Lastly, FIG. 1 also shows an LED 150. This LED is operated by the controller to flash with a certain pattern or stay on continuously. In one implementation, it can be used to alert store personnel of a problem with the device, for example. In another implementation, it can be used to draw attention to the device for customers of the store, for example.
FIG. 2 shows a block diagram of a wireless device 300, 400 according to another embodiment. The wireless device comprises a wireless communication interface 210, wireless communication medium 211, a controller 220, a display 230, a sensor suite 240 comprising a multiplicity of sensors, and an LED 250. This device is similar to the device shown in FIG. 1 except that this device has a multiplicity of sensors attached to the controller 220 instead of just one. The operational principles of this device are very similar to those of the device depicted in FIG. 1 except for the control, management, and interaction with the multiplicity of sensors versus the single sensor in FIG. 1. The multiple sensors attached to the device may be of different types from each other and may have different types of interfaces as well.
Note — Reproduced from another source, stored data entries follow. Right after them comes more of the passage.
@[simp] theorem Kind.accepts_f (r : RegIdx) : Kind.f.accepts r := rfl

@[simp] theorem Kind.accepts_w (r : RegIdx) : Kind.w.accepts r ↔ PairIdx r := by
  simp [Kind.accepts]

@[simp] theorem Kind.accepts_p (r : RegIdx) : Kind.p.accepts r ↔ PointIdx r := by
  simp [Kind.accepts]

@[simp] theorem ImmKind.accepts_unused (c : BitVec 11) : ImmKind.unused.accepts c ↔ c = 0 := by
  simp [ImmKind.accepts, ← BitVec.toNat_inj]

@[simp] theorem ImmKind.accepts_const (c : BitVec 11) : ImmKind.const.accepts c ↔ ConstIdx c := by
  simp [ImmKind.accepts]

@[simp] theorem ImmKind.accepts_count (c : BitVec 11) : ImmKind.count.accepts c := rfl

theorem Row.accepts_iff (r : Row) (w : Word) :
    r.accepts w ↔ r.rd.accepts (rdField w) ∧ r.ra.accepts (raField w) ∧
      r.rb.accepts (rbField w) ∧ r.imm.accepts (immField w) := by
  simp [Row.accepts, and_assoc]

/-! ### A legal word is the encoding of its command (R128, R133) -/

/-- Command words differ when a field differs. -/
@[simp] theorem commandWord_inj {op op' : BitVec 6} {rd rd' ra ra' rb rb' : RegIdx}
    {k k' : BitVec 11} :
    commandWord op rd ra rb k = commandWord op' rd' ra' rb' k' ↔
      op = op' ∧ rd = rd' ∧ ra = ra' ∧ rb = rb' ∧ k = k' := by
  refine ⟨fun h => ?_, by rintro ⟨rfl, rfl, rfl, rfl, rfl⟩; rfl⟩
  exact ⟨by simpa using congrArg opField h, by simpa using congrArg rdField h,
    by simpa using congrArg raField h, by simpa using congrArg rbField h,
    by simpa using congrArg immField h⟩

/-- Of the words with its OP, a row accepts exactly the encodings of well-formed commands. -/
def Row.IsExact (r : Row) : Prop :=
  ∀ (rd ra rb : RegIdx) (k : BitVec 11),
    r.accepts (commandWord r.op rd ra rb k) ↔
      WellFormed (r.make rd ra rb k) ∧
        commandWord r.op rd ra rb k = encode (r.make rd ra rb k)

/-- Row by row: the checks of the used fields are the command's well-formedness, and those of the unused
ones that the encoding has 0 there. -/
theorem opcodeMap_isExact : ∀ r ∈ opcodeMap, r.IsExact := by
  simp only [opcodeMap, montgomeryMultRows, modularReducerRows, modularInverterRows, fieldSqrtRows,
    edwardsPointRows, List.cons_append, List.nil_append, List.forall_mem_cons, List.not_mem_nil,
    IsEmpty.forall_iff, implies_true, and_true]
  and_intros <;> intro rd ra rb k
  all_goals
    simp only [Row.accepts_iff, rdField_commandWord, raField_commandWord, rbField_commandWord,
      immField_commandWord, Kind.accepts_unused, Kind.accepts_f, Kind.accepts_w, Kind.accepts_p,
      ImmKind.accepts_unused, ImmKind.accepts_const, ImmKind.accepts_count, WellFormed, wellFormed,
      encode, commandWord_inj, decide_eq_true_eq]
    tauto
The controller may take actions based on sensor data from the multiple sensors which may be considered independently, all together, or in subsets.
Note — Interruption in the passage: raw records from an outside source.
-- ==== Sys2Proof/Syntax.lean ====
section
/-! DEFINITION. The commands the block takes: one constructor per row of the operations and events table, with the
operands that the row's rule reads. -/
namespace Sys2Proof

abbrev CoreId := Fin 128
abbrev DieId := Fin 4
abbrev InstId := Fin 8
abbrev SessId := Fin 4096
abbrev LPort := Fin 96
abbrev PPort := Fin 24
abbrev StackId := Fin 8
abbrev SemId := Fin 4096
abbrev BobId := Fin 1024
abbrev PoolId := Fin 64

/-- Who makes a register access: the physical or a virtual function, Thimble, or a core (R31, R407). -/
inductive Requester where
  | pf
  | vf (k : InstId)
  | thimble
  | core (c : CoreId)
  deriving DecidableEq, Repr

/-- A PCIe function (R339). -/
inductive Fn where
  | pf
  | vf (k : InstId)
  deriving DecidableEq, Repr

/-- The fields of a 64-bit slot word (R127). -/
structure SlotWord where
  opcode : BitVec 8
  pred : Fin 8
  pneg : Bool
  d : Fin 64
  x : Fin 64
  y : Fin 64
  bnd : Fin 16
  imm : BitVec 30
  deriving DecidableEq, Repr

/-- The slot word that 64 bits spell (R127). -/
def SlotWord.ofBits (w : BitVec 64) : SlotWord :=
  { opcode := w.extractLsb' 0 8, pred := (w.extractLsb' 8 3).toFin, pneg := w.getLsbD 11,
    d := (w.extractLsb' 12 6).toFin, x := (w.extractLsb' 18 6).toFin, y := (w.extractLsb' 24 6).toFin,
    bnd := (w.extractLsb' 30 4).toFin, imm := w.extractLsb' 34 30 }

/-- One slot of the bundle that a core's sequencer presents: the core, the slot number, whether it is the bundle's
last presented slot, and its slot word (R126, R127). -/
structure SlotCmd where
  core : CoreId
  slot : Fin 8
  last : Bool
  word : SlotWord
  deriving DecidableEq, Repr

/-- The slot-0 scalar operations that the manual names; the others are known by opcode only. -/
inductive ScalarOp where
  | add | xor | mul | other
  deriving DecidableEq, Repr

/-- The address-slot operations: AMOV, a move of an address register to a scalar, others by opcode. -/
inductive AddrOp where
  | amov | toScalar | other
  deriving DecidableEq, Repr

/-- The vector operations by class, on lanes of a format. -/
inductive VecOp where
  | add | sub | mul | fma | max | min | compare | other
  deriving DecidableEq, Repr

/-- Lane formats of the vector unit's arithmetic (R47). -/
inductive LaneFmt where
  | fp32 | fp16 | bf16 | int32
  deriving DecidableEq, Repr

/-- Where the data of a memory request goes. -/
inductive ReqSrc where
  | coreLoad (c : CoreId) (k : Nat)
  | agent (id : Nat)
  | host (f : Fn)
  deriving DecidableEq, Repr

/-- A memory request at a home (R240, R257): its source, instance, generation, vote exclusion, address and length, and
the bytes of a write. -/
structure MemReq where
  src : ReqSrc
  inst : Option InstId
  gen : Nat
  voteExcl : Bool
  addr : Nat
  len : Nat
  wdata : Option (List Byte)
  deriving DecidableEq, Repr

/-- How a lower-tier access ended: its data sound, corrected, or uncorrectable (R247, R255). -/
inductive TierOutcome where
  | good | corrected | uncorrectable
  deriving DecidableEq, Repr

/-- An outstanding lower-tier access: a cache miss or uncached access of a line, a write-back, a deep-tier access. -/
inductive LowerRef where
  | miss (line : Nat)
  | writeback (q : DieId) (line : Nat)
  | deep (k : Nat)
  deriving DecidableEq, Repr

/-- What the scrubber finds in a 64-bit word (R440). -/
inductive ScrubFinding where
  | clean | single | double
  deriving DecidableEq, Repr

/-- A wait that a watchdog guards (R417). -/
inductive WaitRef where
  | sem (n : SemId) (k : Nat)
  | bob (n : BobId) (k : Nat)
  | rcv (c : CoreId)
  | pool (p : PoolId) (k : Nat)
  deriving DecidableEq, Repr

/-- A queue page: the eight instances' pages and the PF page (R344). -/
inductive QPage where
  | inst (k : InstId)
  | pf
  deriving DecidableEq, Repr

/-- A command queue (R344). -/
structure QRef where
  page : QPage
  q : Fin 64
  deriving DecidableEq, Repr

/-- The body of a SESSION_CREATE or a control-tree session of the image (R318): the record index and its 64 bytes of
fields as one number. -/
abbrev Bytes := List Byte

/-- The parameters of a logical port that the image sets and no register shows (R312): its MAC address, MTU, VLAN tag,
and the PCP and DSCP values per virtual channel. -/
structure LpParams where
  port : LPort
  mac : BitVec 48
  mtu : Nat
  vlan : Option Nat
  pcp : List Nat
  dscp : List Nat
  deriving DecidableEq, Repr

/-- The configuration image records of R427, as values. -/
structure ImageRecords where
  podDevice : Nat
  gate : Bool
  podNumber : Nat
  jobId : Nat
  tdpW : Nat
  backupW : Nat
  throttleC : Nat
  shutdownC : Nat
  clocks : Option (List Nat)
  /-- port registers and settings, as writes of the fabric block (R308, R312) -/
  ports : List (Nat × Nat)
  lps : List LpParams
  /-- FAB_PTP_CFG, FAB_UDP_PORT -/
  ptpCfg : Nat
  udpPort : Nat
  /-- bodies of the control-tree sessions (R318) -/
  sessions : List Bytes
  members : Nat
  gateDevice : Nat
  /-- the 528-byte PARTITION body of R405 -/
  partition : Bytes
  /-- SEAM_VOTE_* register values, when the record is present -/
  vote : Option (List (Nat × Nat))
  provisioningKey : Nat
  patch : Option Nat
  joinTimeoutS : Nat
  deriving DecidableEq, Repr

/-- A configuration image in flash (R425, R426): its header values, whether it is valid apart from the svn floor, and
its records. -/
structure Image where
  sequence : Nat
  svn : Nat
  valid : Bool
  records : ImageRecords
  deriving DecidableEq, Repr

/-- What a part brings from manufacture and its flash (R6, R356, R424): used by a power-on of a fresh part. -/
structure PartInfo where
  variantAC : Bool
  stepping : Nat
  devKey : Bytes
  cert : Bytes
  imageA : Option Image
  imageB : Option Image
  svnFloor : Nat
  commandKeys : List (Nat × BitVec 256)
  fabricKeys : List (Nat × BitVec 256)
  epochs : List (Nat × Nat)
  deriving DecidableEq, Repr

/-- What the environment decides in boot steps 1 to 4 (R430): the inputs' voltages in 10 mV, the boot nonce drawn,
whether the reference clock and the rails come up. -/
structure BootIn where
  aCv : Nat
  bCv : Nat
  resetHigh : Bool
  nonce : BitVec 128
  refOk : Bool
  railOk : Bool
  mv : List Nat
  tempC : List Nat
  deriving DecidableEq, Repr

/-- What training and testing find in boot step 5 (R247, R254, R14, R458): each stack's rate code or none, its spare
rows, the packages that train, the failing physical cores of each die, the failing dies. -/
structure TrainIn where
  stackRates : List (Option Nat)
  stackSpares : List Nat
  packagesOk : Nat
  failedCores : List (List Nat)
  failedDies : Nat
  deriving DecidableEq, Repr

/-- How HBM_REPAIR's repair ends (R258). -/
inductive RepairOutcome where
  | repaired | noSpare | mismatch
  deriving DecidableEq, Repr

/-- The unit that holds a core DMA item: a core, or a die's engine queue for a host record (R347). -/
inductive DmaUnit where
  | core (c : CoreId)
  | die (d : DieId)
  deriving DecidableEq, Repr

/-- The steps of a boot that can exceed their limits (R430). -/
inductive BootStep where
  | s1 | s2 | s3 | s4 | s5 | s6
  deriving DecidableEq, Repr

/-- A Buinby packet (R321): the header fields as numbers, the payload and the tag. -/
structure Pkt where
  type : Nat
  vc : Nat
  ord : Bool
  ackReq : Bool
  last : Bool
  attempt : Nat
  dir : Bool
  dstSess : Nat
  seq : Nat
  sgen : Nat
  tgen : Nat
  op : Nat
  sub : Nat
  addr : Nat
  txn : Nat
  payload : Bytes
  tag : BitVec 64
  deriving DecidableEq, Repr

/-- A PTP message of R316, as the timing it carries: whether it comes from the configured timing peer, the master's time
and the measured offset in ns. -/
structure PtpMsg where
  fromPeer : Bool
  masterTime : Nat
  offset : Int
  deriving DecidableEq, Repr

inductive FrameBody where
  | buinby (p : Pkt)
  | ptp (m : PtpMsg)
  | other
  deriving DecidableEq, Repr

/-- A frame on the wire of a logical port: what the MAC and the IP and UDP checks of R314 see. -/
structure Frame where
  port : LPort
  fcsOk : Bool
  sumsOk : Bool
  addressed : Bool
  plain : Bool
  udpPort : Nat
  srcIp : Nat
  srcPort : Nat
  ce : Bool
  /-- codewords of the frame that the FEC corrected, and could not correct (R311) -/
  fecCorr : Nat
  fecUncorr : Nat
  body : FrameBody
  deriving DecidableEq, Repr

/-- A requester's transaction (R334): the session, channel, operation, element code or MSG sub, target address, read
length or data, ordering, and who asks. -/
structure TxnReq where
  sess : SessId
  vc : Fin 4
  op : Nat
  sub : Nat
  addr : Nat
  readLen : Nat
  data : Bytes
  ord : Bool
  core : Option CoreId
  die : DieId
  deriving DecidableEq, Repr

/-- Where a Squall message comes from: a received packet of the ingress list, or this module itself (a role that is its
own neighbour in the tree, R271). -/
inductive MsgRef where
  | ingress (k : Nat)
  | loopback (k : Nat)
  deriving DecidableEq, Repr

abbrev StrmId := Fin 32
abbrev EncId := Fin 8
abbrev EngId := Fin 10

/-- The ways in which a factory test mode is attempted after the lock (R455): a private TAP instruction, a vendor MCTP
message, a mailbox write. -/
inductive TestPath where
  | privateTap (instr : Fin 64)
  | mctpVendor
  | mailboxWrite
  deriving DecidableEq, Repr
FIG. 3 shows a plurality of these wireless devices 300, 400 used simultaneously in different physical locations to form a distributed network of wireless devices 360. These wireless devices can communicate directly with disconnected devices, such as, for example, an AP 320 over a wireless link 310, or a hand-held device 325 over a wireless link 315. The APs are connected, e.g., via Ethernet 330, to a network 340 with a server 350 to manage them. The hand-held device may optionally also connect to the server 350 network 340 via a wireless Ethernet access point 370 over a wireless link 375.
The sensor 140 or sensor suite 240 readings may be reported to a disconnected system with or without request. In one implementation, a server 350 may be used to log and store the sensor data, and/or to send a message back to the wireless device 300, 400 from which the data came, to another wireless device 300, 400, or to a group of wireless devices. The server 350 may also be operated to transmit or display textual or graphical representations of the sensor data from individual wireless devices 300, 400, or a group of wireless devices.
The server 340 may also track the locations of the individual wireless devices, e.g., within a store. For example, each wireless device may periodically broadcast an RF signal that is received by multiple APs in the distributed network. The distance of the device from each of these APs may then be calculated based on the time delay of the RF signal to each AP. Since the locations of the AP are known, the distance of the device from each AP can be used to triangulate the location of the device, e.g., within the store. Other signals and/or received data can be used to determine location such as received signal strength, proximity detection, angle-of-arrival, time-difference-of-arrival as are well known in the art. Thus, the server 340 can log and store not only the sensor data from a wireless device but also the location of the device, e.g., within the store. In stead of tracking the location of the device, current wireless display technologies depend on a store employee to enter the current location of a device into a database. As a result, current wireless display technologies are prone to error because the device may be placed in the wrong location, or the device may be moved away from its correct location. These problems are avoided by having the distributed network track the real location of the wireless devices. For example, the server may store the location of where a device is suppose to be located and compare this location with the tracked location of the device to determine whether the device is in the correct location. If the device is placed in the wrong location or moved away from its correct location, the server may send a message to a store employee of this fact. The server may also graphically display the locations of the devices within a store by overlaying the tracked locations of the devices onto a graphical representation of the store floor.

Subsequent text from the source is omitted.